Cape Town tables plan for two inner-city social housing projects
Announcement hailed as a victory for housing activists
The City of Cape Town has released two parcels of land for major social housing projects near the city centre.
There are now 800 central Cape Town social housing units in or near the construction phase.
The release of land has been hailed as a victory for land and housing activists.
The City of Cape Town has tabled the release of land for two major social housing projects — the development and construction of the Salt River Market precinct, and the release of the remainder of the Pickwick Road site — for social housing.
In council on Thursday, Mayor Geordin Hill-Lewis announced that the Salt River site will deliver 216 social housing units in a nine-storey mixed-use development. The Pickwick Road site in Salt River is to offer 600 social housing units in an eight-storey development.
The announcement has been lauded as a victory for land and housing activists who for years have been calling for the City to speed up developments of affordable housing in well-located areas.
Ndifuna Ukwazi, a land and housing organisation, said the release of the sites was a “welcoming step towards seeing affordable housing on the site”. However, they noted that the progress on these affordable housing projects has been very slow.
In July 2017, the City announced that 11 pieces of public land in the city centre, Woodstock and Salt River would be used to develop social and transitional housing. These are located in Pine Road, New Market Street, Fruit and Veg Drury Street, Upper Canterbury Street, Woodstock Hospital, Woodstock Hospital Park, James Street, Dillon Lane, Salt River Market, Pickwick Road Transitional and Pickwick Road.
Five years on, only part of the Pickwick Road transitional site has been completed and no construction work has started at the other sites.
Thursday’s announcement could signal a change of pace for the City. Hill-Lewis said that “Our Land Release Programme is gaining momentum. Our goal is a more rapid pipeline for social housing and mixed-use private sector development.”
Hill-Lewis said that in the last three months, three properties, which include the ones in Salt River and Pickwick Road, with over 1,000 social housing units were presented to the city council.
He said they are “advancing an advocacy agenda” for the national government to release the large pieces of unused state land in the city, which he claims are “at least 77 times the size of the land the city owns”.
Mayoral Committee Member for Human Settlements, Malusi Booi, said the release of Salt River Market means the City now has over 800 central Cape Town social housing units in or near the construction phase via social housing partners, and 6,500 social housing units in the pipeline across 50 land parcels across the city.
According to the City’s Municipal Spatial Development Framework, “35,000 housing opportunities must be supplied each year, over 20 years, to meet the current backlog”.
The other projects are Maitland (± 200 social housing units), two projects in Woodstock, Pine Road (± 240 social housing units) and Dillon Lane (±150 social housing units). Inner city projects in the land-use management phase include Newmarket Street (±200 social housing units) and Woodstock Hospital precinct, where Booi claims that around 700 social housing units have been delayed due to “the orchestrated building hijackings of March 2017”.
The old Woodstock Hospital is the site of an occupation known as Cissie Gool House by members of Reclaim the City and supported by Ndifuna Ukwazi.
Its occupiers are families that had been forced out of their homes in Salt River and Woodstock by gentrification and have persistently advocated for affordable or social housing projects in and around the City centre.
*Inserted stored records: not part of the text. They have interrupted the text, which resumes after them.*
/-- Pass 1 on one record; of WATCH's ID value bits [31:0] are used (DESIGN CHOICE, log entry 46) (R37, R45, R69, R78, R125, R128, R152, R208, R254, R326): `n` is the index space, `homes` the
homes of the indices read, `recs` the records before it, `i` the index it takes. -/
def checkRec (p : Params) (b : Block) (r n : Nat) (homes : List (Option Nat × Nat)) (recs : List SRec) (i : Nat) (x : BitVec 512) : Chk :=
  let t := rTenant (rng b r)
  let k := (rng b r).walk
  let edges := fun (src : Nat) (l : List Nat) (y : SRec) =>
    if l.all (fun j => decide (j < n) && decide (j ≠ src)) ∧ ((inlineOf recs).getD src []).length + (extraOf k recs src).length + l.length ≤ 4096
    then Chk.ok (some y) else .bad 0x13
  let low := x.setWidth 256
  if !graphOp x || !fieldsOk p b false n x then .bad 0x13
  else match opc x with
  | 0x01 =>
    if !(inlineSucc x).all (fun j => decide (j < n) && decide (j ≠ i)) then .bad 0x13
    else orBad (classStatus p b t (recClass x))
      (match homeAt p b (recClass x) with
      | (none, w) =>
        if ((List.range 4).map (guardAt x)).any (fun g => decide (fld g 14 2 ≠ 0) && decide ((slt b w (fld g 0 12)).tenant ≠ t)) then .bad 0x0F
        else .ok (some (.task x))
      | _ => .ok (some (.task x)))
  | 0x03 =>
    if !(inlineSucc x).all (fun j => decide (j < n) && decide (j ≠ i)) then .bad 0x13
    else orBad (classStatus p b t (recClass x)) (.ok (some (.join low)))
  | 0x02 =>
    let src := bf x 2 0 16
    if n ≤ src then .bad 0x13
    else if bf x 1 0 1 = 0 then edges src (succList x 8 (bf x 4 0 16)) (.edge src (succList x 8 (bf x 4 0 16)))
    else match fanNeed k (bf x 8 0 48) (bf x 4 0 16) with
      | some a => .fan a
      | none => edges src (fanList k (bf x 8 0 48) (bf x 4 0 16)) (.fan src (bf x 8 0 48) (bf x 4 0 16))
  | 0x10 =>
    let tx := bf x 2 0 16
    let rx := bf x 4 0 16
    if bitAt x 8 && (!localIdx homes n tx || decide (8 ≤ openUses recs true tx))
        || bitAt x 9 && (!localIdx homes n rx || decide (8 ≤ openUses recs false rx)) then .bad 0x13
    else if slotMine b t (bf x 8 0 18) then .ok (some (.openCh low)) else .bad 0x0F
  | 0x12 =>
    if (homeAt p b (recClass x)).1.isSome || !(succList x 0x18 (bf x 0x16 0 4)).all (localIdx homes n) then .bad 0x13
    else orBad (classStatus p b t (recClass x)) (if slotMine b t (bf x 0x0C 0 18) then .ok (some (.combine x)) else .bad 0x0F)
  | 0x20 =>
    if !localIdx homes n (bf x 2 0 16) then .bad 0x13
    else withOpd (evalLow p b r (opdAt x 8)) (fun v => orBad (haspRefusal p b t (haspOf p b x))
      (.ok (some (.waitTask (bf x 2 0 16) ⟨(haspOf p b x).2, (haspOf p b x).1, BitVec.ofNat 32 v⟩))))
  | 0x21 =>
    if !localIdx homes n (bf x 2 0 16) then .bad 0x13
    else withOpd (evalLow p b r (opdAt x 8)) (fun v => orBad (haspRefusal p b t (haspOf p b x))
      (.ok (some (.sigTask (bf x 2 0 16) ⟨(haspOf p b x).2, (haspOf p b x).1, BitVec.ofNat 32 v, bitAt x 9⟩))))
  | 0x41 =>
    if !slotMine b t (bf x 4 0 18) then .bad 0x0F
    else if bitAt x 8 then .ok (some (.setSlot low 0))
    else withOpd (evalLow p b r (opdAt x 8)) (fun v => .ok (some (.setSlot low (BitVec.ofNat 32 v))))
  | 0x50 =>
    let kind := bf x 1 0 2
    if kind = 2 then
      if !localIdx homes n (bf x 2 0 16) || watched b recs 2 (bf x 2 0 16) then .bad 0x13 else .ok (some (.watch low 0))
    else withOpd (evalLow p b r (opdAt x 8)) (fun v =>
      let o := watchObj b t kind v
      if o.2 ≠ 0 then .bad o.2 else if watched b recs kind o.1 then .bad 0x13 else .ok (some (.watch low (BitVec.ofNat 32 v))))
  | 0x51 => .ok (some (.mark low))
  | _ => .ok none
At the time of the occupation, no such housing had been built or was planned by the City.
“The struggle to release the Salt River Market for affordable housing dates back to as early as 2008 … These protracted delays need to be addressed systematically and accounted for,” said Ndifuna Ukwazi in their statement on the release of land.
Zackie Achmat, a founder of Ndifuna Ukwazi, told GroundUp that the mayor’s commitment to the Salt River and Pickwick sites was a victory.
“The road to spatial justice was opened by many comrades and commenced in the CBD with our struggle to ensure that the Tafelberg site becomes a space for social housing. We remember that the mayor also promised housing on the Rondebosch Golf Course and hold him to that promise as a priority,” he said.
Achmat urged Hill-Lewis to formally recognise the occupations at Cissie Gool House and at the old Helen Bowden Nurses’ Home (known to its occupiers as Ahmed Kathrada House) and to assist in transforming them into cooperative rental housing.
Ndifuna Ukwazi researcher Robyn Park-Ross said that the land release is an essential step but cautioned that other sites that were approved for release in October 2019 at Pine Road and Dillon Lane have not been developed almost three years later.
“These examples warn us that it may still be many years before we see homes on the Salt River Market site. The proof that there is political will to develop these sites will be in seeing people live in affordable homes on the sites,” said Park-Ross.